Problem 1: Die Täter. Na klar, es gibt politische Aktivisten, auch in Deutschland. Es gibt auch Grenzgänger zwischen Politik und Kunst, die ihre Aktionen als ein bisschen von beidem auffassen. Aber wer von denen hat (a) einen so unterirdischen Geschmack, sich diese dämlichen Hasenkostüme anzuziehen und ist (b) so dämlich, zwei Stunden mit Dutzenden von Geiseln zu warten, nachdem unabgesprochen einer aus der Gruppe kaltblütig einen Menschen erschossen hat und dann dummerweise noch ein unschuldiges Opfer zufällig ums Leben kam? Was wollen die denn? Wer sind sie? Was motiviert sie? Bei aller politischer Grundbildung – diese grotesken Täter und ihr völlig nebulöses Verhalten entzieht diesem Krimi jede Grundlage. Problem 2: Die Ermittlungen. Nachdem der böse Oberhase, der eigentlich gar kein politischer Aktivist, sondern ein Auftragsmörder, ein falscher Hase ist, sein erstes Opfer erschossen hat, erhält Kommissarin Lorenz geleitet von ihrem Bunny-Instinkt oder auf Grund göttlicher Inspiration die Eingebung, dass das kein zufälliges Opfer war, sondern, dass der Mann ermordet wurde. Es gibt keinen Anhaltspunkt für ihre Vermutung, wohl aber einen Grund: Es muss ja überhaupt irgend etwas passieren, in diesem Tatort. Denn wenn schon die Bunnys ohne Sinn und Verstand auf die Polizei warten, sollte die Polizei ja nicht zusätzlich auch noch ausschließlich warten, was sie ohnehin schon zum großen Teil tun, nämlich auf Problem 3: Das MEK (Mobiles Einsatzkommando). Sobald Kommissar Falke den Ort der Geiselnahme gefunden hat, rollen die Herren in Schwarz an und übernehmen das Kommando. Die haben die Lage sehr schnell analysiert: Es gibt Geiseln, es gibt Geiselnehmer, die Telefonleitungen wurden gekappt. Fazit: Die wollen nicht verhandeln – dann erschießen wir sie. Für den unwahrscheinlich Fall, dass es ein solches Protokoll bei deutschen Sicherheitskräften gäbe, dann wäre es wert, zum problematischen Zentrum eines Tatorts zu werden, und nicht, nach dem Motto – „so ist das nunmal – Geiselnehmer erschießen wir“ – die Grundlage für diesen idiotischen Plot. Es ist sicher richtig, dass das Motto „Wir verhandeln nicht mit Terroristen“ in den letzten vierzehn Jahren verstärkt um sich greift, aber ganz so weit, behaupte ich, sind wir noch nicht.
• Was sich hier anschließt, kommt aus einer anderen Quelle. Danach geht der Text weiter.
-- ==== Sys2Proof/Laws/Frames.lean ====
section
/-! SUPPORT. What the shared operations of the Junction leave alone: records, notices, errors, security events, alarms, signals, messages, Lineside writes and replies (R152 to R160, R207, R426, R443 to R450, R454, R457, R481, R519, R536). -/

namespace Sys2Proof.Machine

/-- A fold keeps what each of its steps keeps. -/
theorem foldl_keeps {α β γ : Type} (g : α → γ) (f : α → β → α) (h : ∀ a b, g (f a b) = g a) (l : List β) (a : α) : g (l.foldl f a) = g a := by
  induction l generalizing a with
  | nil => rfl
  | cons b t ih => rw [List.foldl_cons, ih, h]

theorem Junction.quiet_of_unlogged {j k : Junction} (h : j.unlogged = k.unlogged) : j.quiet = k.quiet := by
  have hs : j.unlogged.sec = k.unlogged.sec := by rw [h]
  change j.sec = k.sec at hs
  unfold Junction.quiet; rw [h, hs]

theorem Junction.still_of_quiet {j k : Junction} (h : j.quiet = k.quiet) : j.still = k.still := by
  have hs : j.quiet.sec = k.quiet.sec := by rw [h]
  have ht : ({ j.sec with events := [], evDropped := 0, sas := [] } : Sec) = { k.sec with events := [], evDropped := 0, sas := [] } :=
    congrArg (fun x : Sec => ({ x with sas := [] } : Sec)) hs
  unfold Junction.still; rw [h, ht]

theorem map_set_same {α β : Type} (f : α → β) (d : α) (l : List α) (i : Nat) (y : α) (h : f y = f (l.getD i d)) : (l.set i y).map f = l.map f := by
  apply List.ext_getElem?
  intro k
  simp only [List.getElem?_map, List.getElem?_set]
  by_cases hk : i = k
  · subst hk
    by_cases hl : i < l.length
    · simp [hl, h, List.getD_eq_getElem?_getD]
    · simp [hl]
  · simp [hk]
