/-! ### ScoringEvents -/

/-- A detector of a form and scope, a table of it, an ensemble of one leaf and a group of one row, as the sections of a bundle. -/
def aDet (scope input : Nat) : Bytes := le 1 0 ++ le 1 1 ++ le 1 scope ++ le 1 0 ++ le 2 input ++ le 1 0 ++ le 1 0 ++ le 4 0x3F800000 ++ le 4 0x40000000 ++ zeros 12 ++ le 1 128 ++ zeros 3
def aTable (scope job : Nat) : Bytes := zeros 1 ++ le 1 1 ++ zeros 2 ++ le 4 job ++ zeros 8 ++ aDet scope 0
def anEns : Bytes :=
  zeros 12 ++ le 2 1 ++ zeros 2 ++ le 4 1 ++ le 4 1 ++ zeros 8 ++ le 4 0x40 ++ le 4 0x48 ++ le 4 0x60 ++ le 4 0x50 ++ zeros 16
  ++ (le 1 9 ++ zeros 3 ++ le 4 0x3F800000) ++ (le 4 0 ++ le 2 1 ++ zeros 2) ++ (le 4 2 ++ le 4 0x40400000 ++ zeros 8)
def aGroup (prog : List Nat) : Bytes :=
  let b := zeros 8 ++ le 1 1 ++ le 1 1 ++ zeros 1 ++ le 1 1 ++ le 2 prog.length ++ le 1 1 ++ zeros 1 ++ le 4 0x3F800000 ++ le 4 64 ++ zeros 8
    ++ (le 4 0 ++ le 4 4 ++ le 4 8 ++ le 4 12 ++ le 4 16 ++ le 4 20 ++ le 4 24) ++ le 4 (100 + 16 * prog.length) ++ zeros 8 ++ zeros 8 ++ zeros 4 ++ zeros 12 ++ (prog.map (le 16)).flatten
  b ++ le 4 (crcOf crc32 b)
def aBundle (table : Bytes) (prog : List Nat) : Bundle :=
  let g := aGroup prog
  let plain := (le 4 0 ++ le 4 48 ++ le 4 table.length ++ zeros 4) ++ (le 4 1 ++ le 4 (48 + table.length) ++ le 4 anEns.length ++ zeros 4)
    ++ (le 4 2 ++ le 4 (48 + table.length + anEns.length) ++ le 4 g.length ++ zeros 4) ++ table ++ anEns ++ g
  { id := 1, ctx := 0, type := 0, st := .active, chunks := 0, got := 0, data := zeros 0x28 ++ le 4 3, plain := plain, effective := 0, result := 0, check := 0, offset := 0, lastAt := 0,
    placing := some ⟨[], [], [], [⟨0, 0, 3, none⟩], [(5, 0, [])]⟩, lost := [] }
/-- A Junction that scores context 0 with a bundle in tick 1,000, die 9 of slot 0 in scope. -/
def scoring (j : Junction) (b : Bundle) (fields : List Field) (w : TickWork) : Junction :=
  let k := working j [] (some ⟨7, 0xABCD, 1, 2, [(1, [1])], fields⟩) w
  { k with bundles := [b], ctxs := k.ctxs.set 0 { Ctx.init with st := .enabled }, portMap := Tbl.put none k.portMap 0 (some 9) }
def model : Bundle := aBundle (aTable 0 0) [0x3F]
def jobModel : Bundle := aBundle (aTable 4 0x50000001) [0x3F]
def reduced : TickWork := { work1000 with frameClosed := true, reduceClosed := true, bcastClosed := true }
/-- A plan field published as fp64, and its result 1.5. -/
def aField : Field := { Field.decode (zeros 16) with op := 1, out := 1 }
def withResult : TickWork := { reduced with results := [(0, le 8 0x3FF8000000000000 ++ le 4 0 ++ le 4 1 ++ zeros 8)] }
set_option maxRecDepth 200000 in
theorem witness_ScoringEvents_table : ((scoring root jobModel [aField] withResult).tableOf 1000 0).map (fun t => (t.dets.length, t.job)) = some (1, 0x50000001)
    ∧ (scoring root jobModel [aField] withResult).entities 1000 0 4 0x50000001 = [(0x50000001, 0)] ∧ (scoring tray model [] work1000).entities 1000 0 0 0 = [(put 28 1 + 9, 0)]
    ∧ ((scoring tray model [] work1000).ensOf 1000 0).map (fun e => (e.index, e.features.length, e.trees.length)) = [(0, 1, 1)] ∧ (scoring tray model [] work1000).scores 1000 0 = true
    ∧ tray.tableOf 1000 0 = none := by decide +kernel
/-- The walk set of die 9 with its vector fixed. -/
def aWalk : WalkSet := ⟨0, 0, put 28 1 + 9, some [Feat.of (some (.fin false 1))], [], ⟨0, 0, false, false, false⟩, false⟩
/-- A tray with that walk in flight on engine 3. -/
def wlk : Junction := { scoring tray model [] { work1000 with walks := [aWalk] } with flights := [⟨0, 3, 1000, 0, put 28 1 + 9, 0⟩] }
set_option maxRecDepth 200000 in
theorem witness_ScoringEvents_walk : ((scoring tray model [] { work1000 with walks := [aWalk] }).ensOf 1000 0).map (fun e => e.walk 0 [Feat.of (some (.fin false 1))] 2 0) = [some 0x40400000]
    ∧ (scoring tray model [] work1000).placeOf 1000 0 0 0 = some ⟨0, 0, 3, none⟩ ∧ bit tray.boot.retired.toNat 3 = false ∧ wlk.flights = [⟨0, 3, 1000, 0, put 28 1 + 9, 0⟩] ∧ ((scoring tray model [] work1000).bundleOf 1000 0).isSome = true := by decide +kernel

/-! ### ForecastAndStorageEvents -/

/-- A tray with the update of group 0 of context 0 in progress. -/
def run0 (resets : List Nat) : SeqRun := ⟨0, 0, 1000, 0, [], resets⟩
def updating (prog : List Nat) (w : TickWork) (resets : List Nat) : Junction := { scoring tray (aBundle (aTable 0 0) prog) [] w with seqRun := some (run0 resets) }
def framesIn : TickWork := { work1000 with frameClosed := true }
set_option maxRecDepth 200000 in
theorem witness_ForecastAndStorageEvents_groups : (updating [0x3F] framesIn []).runGroup (run0 []) = ((updating [0x3F] framesIn []).groupsOf 1000).head?
    ∧ ((updating [0x3F] framesIn []).groupsOf 1000).map (fun g => (g.ctx, g.group, g.rows, g.prog)) = [(0, 0, 1, [0x3F])] ∧ (scoring tray model [] framesIn).seqRun = none
    ∧ ((scoring tray model [] framesIn).openTick (fun w => w.residDone || !w.frameClosed)).isSome = true ∧ (SeqInstr.decode 0x3F).op = 0x3F ∧ (SeqInstr.decode 0).op ≠ 0x3F := by decide +kernel
/-- A tray whose block 0 has been erased 3,000 times, and one with a history block that the far tier lacks. -/
def worn : Junction := { tray with store := { tray.store with erase := [(0, 3000)] } }
def withRing (far : Nat) : Junction := ({ tray with ctxs := tray.ctxs.set 0 { Ctx.init with rec_ := { CtxRec.zero with histFar := far } } } : Junction).setHist 0 { Hist.init with near := [([1, 2], false)] }
theorem witness_ForecastAndStorageEvents_stores : worn.store.lastMove = none ∧ worn.store.writes = [] ∧ Tbl.get 0 worn.store.erase (worn.store.phys 0) = 3000 ∧ Tbl.get 0 worn.store.erase (worn.store.phys 1) = 0
    ∧ (withRing 1).histOf 0 = { Hist.init with near := [([1, 2], false)] } ∧ 0 < ((withRing 1).ctx 0).rec_.histFar ∧ ((withRing 0).ctx 0).rec_.histFar = 0 := by decide

/-! ### LogAndAlarmEvents -/

/-- A record of a Lineside with a CODE and a SEQ, and its Logbook message. -/
def recOf (code seq : Nat) : Bytes := recordBytes clk.time 0 code false true false (2 ^ 28 + 5) seq 0 []
def logMessage (b : Bytes) : Bytes := fit 16 (le 2 4 ++ le 2 1) ++ b
/-- A tray whose port 5 holds one message, with KIND 7 enabled in context 0. -/
def holdingMsg (m : RxMsg) : Junction :=
  let k := atPort tray 5 (fun p => { p with inbox := [m] })
  { k with exp := k.exp.setStream 0 7 { ExpStream.init with enable := true } }
def plain7 : Junction := holdingMsg (msg 0 3 [])
/-- Die 5's log with one record that waits, after those given. -/
def logged (b : Bytes) (recs : List LogEntry) (e : Option Nat) : Junction := tray.setLog 6 { JnLog.init with waiting := [b], recs := recs, expected := e }
/-- A read-out that is cut short, a scan's, and one that has only in part arrived. -/
def shortTrace : Bytes := le 2 1 ++ zeros 6 ++ le 4 9 ++ zeros 4
def partOf (n : Nat) : Junction := let k := atPort tray 5 (fun p => { p with partials := [msg 2 2 (zeros n)] }); { k with exp := k.exp.setStream 0 7 { ExpStream.init with enable := true } }
set_option maxRecDepth 200000 in
theorem witness_LogAndAlarmEvents_messages : ((holdingMsg (msg 2 0 (logMessage (recOf 0x10 7)))).port 5).takeInbox 2 0 (fun b => rd b 0 2 == 4) = (some (msg 2 0 (logMessage (recOf 0x10 7))), tray.port 5)
    ∧ tray.logs.length = 33 ∧ tray.tray = true ∧ tray.viewers (tray.die 5).owner = [0] ∧ (tray.ctx 0).st ≠ .draining ∧ tray.twin.duty = true ∧ tray.sees 0 0 = true
    ∧ ((plain7.exp.stream 0 7).enable, (plain7.exp.stream 0 7).compress) = (true, false) ∧ (logged (recOf 0x10 7) [] none).log 6 = { JnLog.init with waiting := [recOf 0x10 7] }
    ∧ rd shortTrace 0 2 = 1 ∧ shortTrace.length < 48 * (rd shortTrace 8 4 + 1) ∧ atOrAfter 7 9 = false ∧ rd (recOf 0x10 7) 0x14 4 = 7 ∧ foldable ⟨recOf 0x10 7, false⟩ (recOf 0x10 8) = true := by decide +kernel

/-! ### ExportEvents -/

/-- A tray with one stream of KIND 2 of context 0 that holds records of tick 999, one message of it queuedMsg, port 0 up. -/
def rec1 (n : Nat) : ExpRec := ⟨999, 1, zeros n⟩
def stream2 (n : Nat) (z : Bool) : ExpStream := { ExpStream.init with enable := true, compress := z, held := [rec1 n] }
def exporting (n : Nat) (z : Bool) : Junction := { tray with exp := tray.exp.setStream 0 2 (stream2 n z) }
def msg2 : ExpMsg := ⟨0, 0, 2, 1, 0, (999, 1), zeros 100, none, false, false, false, true, 0, 0, 0, false⟩
def aDest : Dest := ⟨0, false, none, 4000, zeros 6, zeros 4⟩
def aPol (cir pir : Nat) (defer : Bool) : Policer := { Policer.init 2 with cfg := ⟨0, 0, 9216, 9216, true, defer, 0, 0⟩, tc := cir * 65536, tp := pir * 65536 }
def queuedMsg (p : Policer) : Junction :=
  let x := { EthPort.init with up := true, pol := EthPort.init.pol.set 1 p }
  { tray with exp := { (tray.exp.setStream 0 2 { stream2 100 false with closed := 1, nextSeq := 1 }) with dests := [(0, some aDest)], queue := [msg2], nextMsg := 1, e0 := x } }
def sendingNow (m : ExpMsg) : Junction := let q := queuedMsg (Policer.init 2); { q with exp := { q.exp with queue := [], e0 := { q.exp.e0 with sending := some (some ⟨m, aDest, 0, m.bytes q.id false⟩) } } }
/-- The mirror acknowledgement of that message, on twin port 66. -/
def mirrored (j : Junction) : Junction := atPort { j with exp := j.exp.setStream 0 2 (stream2 100 false) } 66 (fun p => { p with inbox := [msg 3 3 (mirrorAck msg2)] })
set_option maxRecDepth 200000 in
theorem witness_ExportEvents : (exporting 100 false).exp.stream 0 2 = stream2 100 false ∧ tray.boot.service = 2 ∧ tray.twin.duty = true ∧ (tray.ctx 0).st ≠ .draining ∧ tray.clk.tick ≠ some 999
    ∧ (exporting 100 true).compresses 0 2 = true ∧ (exporting 100 false).compresses 0 2 = false ∧ ((queuedMsg (Policer.init 2)).exp.head 0 2).map (fun x => (x.1.id, x.2)) = some (0, aDest) ∧ ((queuedMsg (Policer.init 2)).exp.head 0 1).isNone = true
    ∧ ((mirrored tray).port 66).takeInbox 3 3 (fun b => rd b 0 2 == 0x33) = (some (msg 3 3 (mirrorAck msg2)), tray.port 66) ∧ (EthPort.init.pol.length = 7) := by decide +kernel
theorem witness_ExportEvents_twin : ({ tray.twin with taking := some (1000, [2]) } : JnTwin).exports 2 5 = false ∧ ({ JnTwin.init with handing := some (1000, [2]) } : JnTwin).exports 2 5 = true
    ∧ tray.role.twinB = false ∧ tray.twin.handing = none ∧ rd (mirrorAck msg2) 0x10 8 = 999 ∧ tray.full = true := by decide

/-! ### LogbookRecording -/

def rated (burst tok : Nat) : Ls := { line with log := { line.log with rateAct := Tbl.put 8 [] 8 (w64 burst), tokens := Tbl.put 8 [] 8 tok } }
theorem witness_LogbookRecording : line.inService = true ∧ (line.port true).up = true ∧ (unlocked line true).dbgUnlock = true ∧ ((downA line).port false).up = false ∧ logReserved 8 = false ∧ logReserved 0 = true
    ∧ fld (Tbl.get 8 line.log.rateAct 8).toNat 0 8 = 8 ∧ fld (Tbl.get 8 (rated 0 8).log.rateAct 8).toNat 0 8 = 0 ∧ Tbl.get 8 (rated 8 0).log.tokens 8 = 0 ∧ Tbl.get 8 line.log.tokens 8 = 8
    ∧ line.log.unflushed = 0 ∧ ({ line with log := { line.log with nextSeq := 256 } } : Ls).log.unflushed = 256 ∧ atOrAfter 0xFFFFFFFF line.log.commitSeq = true ∧ atOrAfter 5 line.log.commitSeq = true := by decide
Das Ergebnis ist eine Story, die sich zieht wie Kaugummi, mit Thriller-Elementen aufwartet, die nur einen Zuschauer für 30 Sekunden fesseln, der zufällig reinzappt, und folgende Aussage vermitteln: 1. Politische Aktivisten sind Idioten, die sich von jedem halbwegs intelligenten Menschen für seine Zwecke manipulieren lassen, und noch nicht mal merken, wenn sie ganz tief in die Scheiße reingeritten werden. 2. Das Kapital ist korrupt, aber da brauchen wir weiter nicht drüber zu sprechen. 3. Die Anti-Terroreinheiten sind auch anti-rechtsstaatliche Einheiten, die ganz ähnlich der idiotischen Hasen ganz leicht für kriminelle Zwecke manipuliert werden können. 4. Leg dich nicht mit der Rüstungsindustrie oder den politischen Verhältnissen an, da kannste eh nix machen. Da ich nicht ungerecht sein will, sei gesagt, dass sowohl die schauspielerischen Leistungen als auch die Regie nicht schlecht waren, aber dieses Drehbuch war das schlechteste, das ich je in einem Tatort umgesetzt zu sehen das Missvergnügen hatte.

Anwendungsgebiete: Magenverstimmungen nach üppigen Festtagsgelagen.

Einnahme: Manchmal helfen nur radikale Maßnahmen, dann muss man sich entweder den Finger in den Hals stecken – oder nochmal den ganzen Tatort angucken.